Dataset entries:
-- ==== Sys2Proof/Machine/Float.lean ====
section
/-!
DEFINITION. Machine/Float.lean: the number formats and arithmetic of 06 (R177 to R195): encodings, IEEE operations of the
shader cores with their flags, conversions, and the arithmetic of the Accord engines. Every finite value is held exactly
as a sign, a whole significand and a power of two.
-/

namespace Sys2Proof.Machine

/-! ### Formats (R181) -/

/-- How a format writes NaN and infinity. -/
inductive Special where
  | ieee | f8a | none
  deriving DecidableEq, Repr, Inhabited

/-- A binary format: exponent bits, mantissa bits, bias, special values. -/
structure Fmt where
  eb : Nat
  mb : Nat
  bias : Nat
  sp : Special
  deriving DecidableEq, Repr, Inhabited

def Fmt.b64 : Fmt := ⟨11, 52, 1023, .ieee⟩
def Fmt.b32 : Fmt := ⟨8, 23, 127, .ieee⟩
def Fmt.b16 : Fmt := ⟨5, 10, 15, .ieee⟩
/-- B16. -/
def Fmt.bf16 : Fmt := ⟨8, 7, 127, .ieee⟩
def Fmt.f8a : Fmt := ⟨4, 3, 7, .f8a⟩
def Fmt.f8b : Fmt := ⟨5, 2, 15, .ieee⟩
def Fmt.f6 : Fmt := ⟨3, 2, 3, .none⟩
def Fmt.f4 : Fmt := ⟨2, 1, 1, .none⟩

/-- The number of bits of a format. -/
def Fmt.width (f : Fmt) : Nat := f.eb + f.mb + 1

/-- The code of the greatest finite magnitude. -/
def Fmt.maxCode (f : Fmt) : Nat :=
  match f.sp with
  | .ieee => 2 ^ (f.eb + f.mb) - 2 ^ f.mb - 1
  | .f8a => 2 ^ (f.eb + f.mb) - 2
  | .none => 2 ^ (f.eb + f.mb) - 1

/-- The canonical NaN, 0 in a format that has none. -/
def Fmt.qnan (f : Fmt) : Nat :=
  match f.sp with
  | .ieee => 2 ^ (f.eb + f.mb) - 2 ^ (f.mb - 1)
  | .f8a => 2 ^ (f.eb + f.mb) - 1
  | .none => 0

/-- The code of positive infinity; the greatest finite one where the format has none. -/
def Fmt.infCode (f : Fmt) : Nat := if f.sp = .ieee then 2 ^ (f.eb + f.mb) - 2 ^ f.mb else f.maxCode

/-- A value: NaN, an infinity, or (-1)^neg * m * 2^e. -/
inductive FVal where
  | nan
  | inf (neg : Bool)
  | num (neg : Bool) (m : Nat) (e : Int)
  deriving DecidableEq, Repr, Inhabited

/-- The sign bit of a code. -/
def Fmt.neg (f : Fmt) (w : Nat) : Bool := bit w (f.eb + f.mb)

/-- The value of a code. -/
def Fmt.decode (f : Fmt) (w : Nat) : FVal :=
  let n := f.neg w
  let ex := bits w (f.eb + f.mb - 1) f.mb
  let m := w % 2 ^ f.mb
  if f.sp = .ieee ∧ ex = 2 ^ f.eb - 1 then (if m = 0 then .inf n else .nan)
  else if f.sp = .f8a ∧ ex = 2 ^ f.eb - 1 ∧ m = 2 ^ f.mb - 1 then .nan
  else if ex = 0 then .num n m (1 - (f.bias : Int) - f.mb)
  else .num n (m + 2 ^ f.mb) ((ex : Int) - f.bias - f.mb)

/-- The code is a NaN. -/
def Fmt.isNan (f : Fmt) (w : Nat) : Bool := f.decode w = .nan

/-- The code is a signalling NaN: an IEEE NaN whose highest fraction bit is clear. -/
def Fmt.isSnan (f : Fmt) (w : Nat) : Bool := f.isNan w ∧ f.sp = .ieee ∧ ¬ bit w (f.mb - 1)

/-- A value is a subnormal of the format. -/
def Fmt.subnormal (f : Fmt) (w : Nat) : Bool := bits w (f.eb + f.mb - 1) f.mb = 0 ∧ w % 2 ^ f.mb ≠ 0

/-! ### Rounding (R178, R179) -/

/-- Rounding-direction attributes. -/
inductive Rm where
  | ties | zero | up | down
  deriving DecidableEq, Repr, Inhabited

/-- Status flags of R179 as bits: 1 inexact, 2 underflow, 4 overflow, 8 divideByZero, 16 invalid. -/
def fxInexact : Nat := 1
def fxUnderflow : Nat := 2
def fxOverflow : Nat := 4
def fxInvalid : Nat := 16

/-- m * 2^e cut at the quantum 2^q and rounded: the multiple of the quantum, and whether it is inexact. -/
def quant (rm : Rm) (neg : Bool) (m : Nat) (e q : Int) : Nat × Bool :=
  if q ≤ e then (m * 2 ^ (e - q).toNat, false)
  else
    let k := (q - e).toNat
    let w := m / 2 ^ k
    let r := m % 2 ^ k
    let up : Bool := match rm with
      | .ties => 2 * r > 2 ^ k ∨ (2 * r = 2 ^ k ∧ w % 2 = 1)
      | .zero => false
      | .up => r ≠ 0 ∧ ¬ neg
      | .down => r ≠ 0 ∧ neg
    (if up then w + 1 else w, r ≠ 0)

/-- The power of two of the leading bit. -/
def lead (m : Nat) (e : Int) : Int := (Nat.log2 m : Int) + e

/-- A sign at its place. -/
def Fmt.signed (f : Fmt) (neg : Bool) (c : Nat) : Nat := (if neg then 2 ^ (f.eb + f.mb) else 0) + c

/-- A finite value rounded to a format: its code and flags. sat asks for saturation in place of IEEE overflow (R194). -/
def Fmt.round (f : Fmt) (rm : Rm) (sat : Bool) (neg : Bool) (m : Nat) (e : Int) : Nat × Nat :=
  if m = 0 then (f.signed neg 0, 0) else
  let emin : Int := 1 - (f.bias : Int)
  let ld := lead m e
  let q := max (ld - f.mb) (emin - f.mb)
  let r := quant rm neg m e q
  let free := quant rm neg m e (ld - f.mb)
  let tiny : Bool := decide (lead free.1 (ld - f.mb) < emin)
  let c : Nat :=
    if r.1 < 2 ^ f.mb then r.1
    else if r.1 < 2 ^ (f.mb + 1) then (q + f.mb + f.bias).toNat * 2 ^ f.mb + (r.1 - 2 ^ f.mb)
    else (q + f.mb + f.bias + 1).toNat * 2 ^ f.mb
  if f.maxCode < c then
    let toInf : Bool := match rm with
      | .ties => true
      | .zero => false
      | .up => ¬ neg
      | .down => neg
    (f.signed neg (if sat ∨ f.sp ≠ .ieee ∨ ¬ toInf then f.maxCode else f.infCode), fxOverflow + fxInexact)
  else (f.signed neg c, b2n r.2 * fxInexact + b2n (tiny && r.2) * fxUnderflow)

/-- The positive rational p / q * 2^e rounded to a format: enough quotient bits and a sticky bit decide every rounding. -/
def Fmt.ratio (f : Fmt) (rm : Rm) (neg : Bool) (p q : Nat) (e : Int) : Nat × Nat :=
  if p = 0 ∨ q = 0 then (f.signed neg 0, 0)
  else
    let sh := f.mb + 4 + Nat.log2 q
    let n := p * 2 ^ sh
    f.round rm false neg (2 * (n / q) + b2n (n % q ≠ 0)) (e - sh - 1)

/-! ### IEEE operations of the shader cores (R178) -/

/-- A NaN result: the first NaN operand quietened, else the default NaN; invalid where one signals or inv says so. -/
def Fmt.nanOf (f : Fmt) (ops : List Nat) (inv : Bool) : Nat × Nat :=
  let c := match ops.find? f.isNan with
    | some w => w ||| 2 ^ (f.mb - 1)
    | none => f.qnan
  (c, b2n (inv || ops.any f.isSnan) * fxInvalid)

/-- A NaN converted between formats: payload kept, from its high end when narrowing; R195 for the vendor formats. -/
def nanConvert (a b : Fmt) (w : Nat) : Nat × Nat :=
  let inv := b2n (a.isSnan w) * fxInvalid
  match b.sp with
  | .none => (0, fxInvalid)
  | .f8a => (b.qnan, inv)
  | .ieee =>
    if b = .f8b then (b.signed (a.neg w) b.qnan, inv)
    else if a.sp = .f8a then (b.qnan, inv)
    else
      let pay := w % 2 ^ a.mb
      let m := if b.mb ≤ a.mb then pay / 2 ^ (a.mb - b.mb) else pay * 2 ^ (b.mb - a.mb)
      (b.signed (a.neg w) (2 ^ (b.eb + b.mb) - 2 ^ b.mb + (m ||| 2 ^ (b.mb - 1))), inv)

/-- A NaN result of format f delivered in format r (formatOf operations). -/
def nanTo (f r : Fmt) (v : Nat × Nat) : Nat × Nat := if f = r then v else ((nanConvert f r v.1).1, v.2)

/-- The exact sum of two finite values; an exact zero of unlike signs is +0, or -0 rounding down. -/
def sumExact (rm : Rm) (n1 : Bool) (m1 : Nat) (e1 : Int) (n2 : Bool) (m2 : Nat) (e2 : Int) : Bool × Nat × Int :=
  let e := min e1 e2
  let a := m1 * 2 ^ (e1 - e).toNat
  let b := m2 * 2 ^ (e2 - e).toNat
  if n1 = n2 then (n1, a + b, e)
  else if a = b then (decide (rm = .down), 0, e)
  else if b < a then (n1, a - b, e) else (n2, b - a, e)

/-- formatOf addition: operands of format f, one rounding to format r. -/
def Fmt.addTo (f r : Fmt) (rm : Rm) (x y : Nat) : Nat × Nat :=
  match f.decode x, f.decode y with
  | .nan, _ => nanTo f r (f.nanOf [x, y] false)
  | _, .nan => nanTo f r (f.nanOf [x, y] false)
  | .inf a, .inf b => if a = b then (r.signed a r.infCode, 0) else r.nanOf [] true
  | .inf a, _ => (r.signed a r.infCode, 0)
  | _, .inf b => (r.signed b r.infCode, 0)
  | .num a m e, .num b n g =>
    let v := sumExact rm a m e b n g
    r.round rm false v.1 v.2.1 v.2.2

/-- Addition. -/
def Fmt.add (f : Fmt) (rm : Rm) (x y : Nat) : Nat × Nat := f.addTo f rm x y

/-- The code with the other sign; a NaN stays as it is, for the payload rule (R178). -/
def Fmt.flip (f : Fmt) (y : Nat) : Nat := if f.isNan y then y else y ^^^ 2 ^ (f.eb + f.mb)

/-- formatOf multiplication. -/
def Fmt.mulTo (f r : Fmt) (rm : Rm) (x y : Nat) : Nat × Nat :=
  let n := f.neg x != f.neg y
  match f.decode x, f.decode y with
  | .nan, _ => nanTo f r (f.nanOf [x, y] false)
  | _, .nan => nanTo f r (f.nanOf [x, y] false)
  | .inf _, .num _ 0 _ => r.nanOf [] true
  | .num _ 0 _, .inf _ => r.nanOf [] true
  | .inf _, _ => (r.signed n r.infCode, 0)
  | _, .inf _ => (r.signed n r.infCode, 0)
  | .num _ m e, .num _ k g => r.round rm false n (m * k) (e + g)

/-- Multiplication. -/
def Fmt.mul (f : Fmt) (rm : Rm) (x y : Nat) : Nat × Nat := f.mulTo f rm x y

/-- Division, correctly rounded. -/
def Fmt.div (f : Fmt) (rm : Rm) (x y : Nat) : Nat × Nat :=
  let n := f.neg x != f.neg y
  match f.decode x, f.decode y with
  | .nan, _ => f.nanOf [x, y] false
  | _, .nan => f.nanOf [x, y] false
  | .inf _, .inf _ => f.nanOf [] true
  | .inf _, _ => (f.signed n f.infCode, 0)
  | _, .inf _ => (f.signed n 0, 0)
  | .num _ m e, .num _ k g =>
    if k = 0 then (if m = 0 then f.nanOf [] true else (f.signed n f.infCode, 8))
    else f.ratio rm n m k (e - g)

/-- formatOf fused multiply-add x * y + z; (0, infinity, quiet NaN) signals invalid and returns the NaN operand. -/
def Fmt.fmaTo (f r : Fmt) (rm : Rm) (x y z : Nat) : Nat × Nat :=
  let n := f.neg x != f.neg y
  let zeroInf : Bool := match f.decode x, f.decode y with
    | .inf _, .num _ 0 _ => true
    | .num _ 0 _, .inf _ => true
    | _, _ => false
  if f.isNan x ∨ f.isNan y ∨ f.isNan z then nanTo f r (f.nanOf [x, y, z] zeroInf)
  else if zeroInf then r.nanOf [] true
  else match f.decode x, f.decode y, f.decode z with
    | .num _ m e, .num _ k g, .num c w h =>
      let v := sumExact rm n (m * k) (e + g) c w h
      r.round rm false v.1 v.2.1 v.2.2
    | .num _ _ _, .num _ _ _, _ => (r.signed (f.neg z) r.infCode, 0)
    | _, _, .inf c => if c = n then (r.signed c r.infCode, 0) else r.nanOf [] true
    | _, _, _ => (r.signed n r.infCode, 0)

/-- Fused multiply-add. -/
def Fmt.fma (f : Fmt) (rm : Rm) (x y z : Nat) : Nat × Nat := f.fmaTo f rm x y z

/-- Order of two values that are no NaN: -0 is less than +0 (minimum, maximum). -/
def Fmt.less (f : Fmt) (x y : Nat) : Bool :=
  let w := 2 ^ (f.eb + f.mb)
  if f.neg x then (if f.neg y then y % w < x % w else true) else (if f.neg y then false else x % w < y % w)

/-- minimum, maximum, minimumNumber, maximumNumber. -/
def Fmt.minmax (f : Fmt) (max number : Bool) (x y : Nat) : Nat × Nat :=
  let sig := b2n (f.isSnan x || f.isSnan y) * fxInvalid
  if f.isNan x ∨ f.isNan y then
    if number ∧ ¬ f.isNan x then (x, sig)
    else if number ∧ ¬ f.isNan y then (y, sig)
    else f.nanOf [x, y] false
  else (if f.less x y = max then y else x, 0)

/-- Comparisons: less, equal, less or equal, false with a NaN, and unordered, true with one. signal says that a quiet NaN signals
invalid too. The greater ones and the negations are these with the operands exchanged or the result taken the other way. -/
inductive Cmp where
  | lt | eq | le | un
  deriving DecidableEq, Repr, Inhabited

def Fmt.cmp (f : Fmt) (c : Cmp) (signal : Bool) (x y : Nat) : Nat × Nat :=
  if f.isNan x ∨ f.isNan y then (b2n (c = .un), b2n (signal || f.isSnan x || f.isSnan y) * fxInvalid)
  else
    let w := 2 ^ (f.eb + f.mb)
    let zero := x % w = 0 ∧ y % w = 0
    let eq : Bool := zero ∨ x = y
    let lt : Bool := ¬ zero ∧ f.less x y
    (b2n (match c with | .lt => lt | .eq => eq | .le => lt || eq | .un => false), 0)

/-- totalOrder, of the magnitudes where mag is set: negative NaNs, numbers and infinities in order, positive NaNs; quiet below
signalling among the negative NaNs and above among the positive, then by payload. It signals nothing. -/
def Fmt.total (f : Fmt) (mag : Bool) (x y : Nat) : Nat × Nat :=
  let w := 2 ^ (f.eb + f.mb)
  let x := if mag then x % w else x
  let y := if mag then y % w else y
  (b2n (x = y || f.less x y), 0)

/-- roundToIntegral in the attribute's direction; the Exact form alone signals inexact. -/
def Fmt.rint (f : Fmt) (rm : Rm) (x : Nat) (exact : Bool := false) : Nat × Nat :=
  match f.decode x with
  | .nan => f.nanOf [x] false
  | .inf _ => (x, 0)
  | .num n m e => let r := quant rm n m e 0; ((f.round rm false n r.1 0).1, b2n (exact && r.2) * fxInexact)

/-- nextUp, and nextDown where down is set; signals invalid for a signalling NaN alone. -/
def Fmt.next (f : Fmt) (down : Bool) (x : Nat) : Nat × Nat :=
  let w := 2 ^ (f.eb + f.mb)
  if f.isNan x then f.nanOf [x] false
  else if x % w = 0 then (f.signed down 1, 0)
  else if f.neg x = down then (if x % w = f.infCode then x else x + 1, 0)
  else (x - 1, 0)

/-- logB as a value of the format: the exponent of the leading bit; -inf with divideByZero for zero, +inf for an infinity. -/
def Fmt.logB (f : Fmt) (x : Nat) : Nat × Nat :=
  match f.decode x with
  | .nan => f.nanOf [x] false
  | .inf _ => (f.signed false f.infCode, 0)
  | .num _ m e =>
    if m = 0 then (f.signed true f.infCode, 8)
    else
      let l := lead m e
      ((f.round .ties false (decide (l < 0)) l.natAbs 0).1, 0)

How to complete this task: Transcribe the records above exactly, beginning at the line that contains "let free := quant rm neg m e (ld - f.mb)" and ending with the line that contains "let c := match ops.find? f.isNan with", both included, and nothing else.

Exercise output:
  let free := quant rm neg m e (ld - f.mb)
  let tiny : Bool := decide (lead free.1 (ld - f.mb) < emin)
  let c : Nat :=
    if r.1 < 2 ^ f.mb then r.1
    else if r.1 < 2 ^ (f.mb + 1) then (q + f.mb + f.bias).toNat * 2 ^ f.mb + (r.1 - 2 ^ f.mb)
    else (q + f.mb + f.bias + 1).toNat * 2 ^ f.mb
  if f.maxCode < c then
    let toInf : Bool := match rm with
      | .ties => true
      | .zero => false
      | .up => ¬ neg
      | .down => neg
    (f.signed neg (if sat ∨ f.sp ≠ .ieee ∨ ¬ toInf then f.maxCode else f.infCode), fxOverflow + fxInexact)
  else (f.signed neg c, b2n r.2 * fxInexact + b2n (tiny && r.2) * fxUnderflow)

/-- The positive rational p / q * 2^e rounded to a format: enough quotient bits and a sticky bit decide every rounding. -/
def Fmt.ratio (f : Fmt) (rm : Rm) (neg : Bool) (p q : Nat) (e : Int) : Nat × Nat :=
  if p = 0 ∨ q = 0 then (f.signed neg 0, 0)
  else
    let sh := f.mb + 4 + Nat.log2 q
    let n := p * 2 ^ sh
    f.round rm false neg (2 * (n / q) + b2n (n % q ≠ 0)) (e - sh - 1)

/-! ### IEEE operations of the shader cores (R178) -/

/-- A NaN result: the first NaN operand quietened, else the default NaN; invalid where one signals or inv says so. -/
def Fmt.nanOf (f : Fmt) (ops : List Nat) (inv : Bool) : Nat × Nat :=
  let c := match ops.find? f.isNan with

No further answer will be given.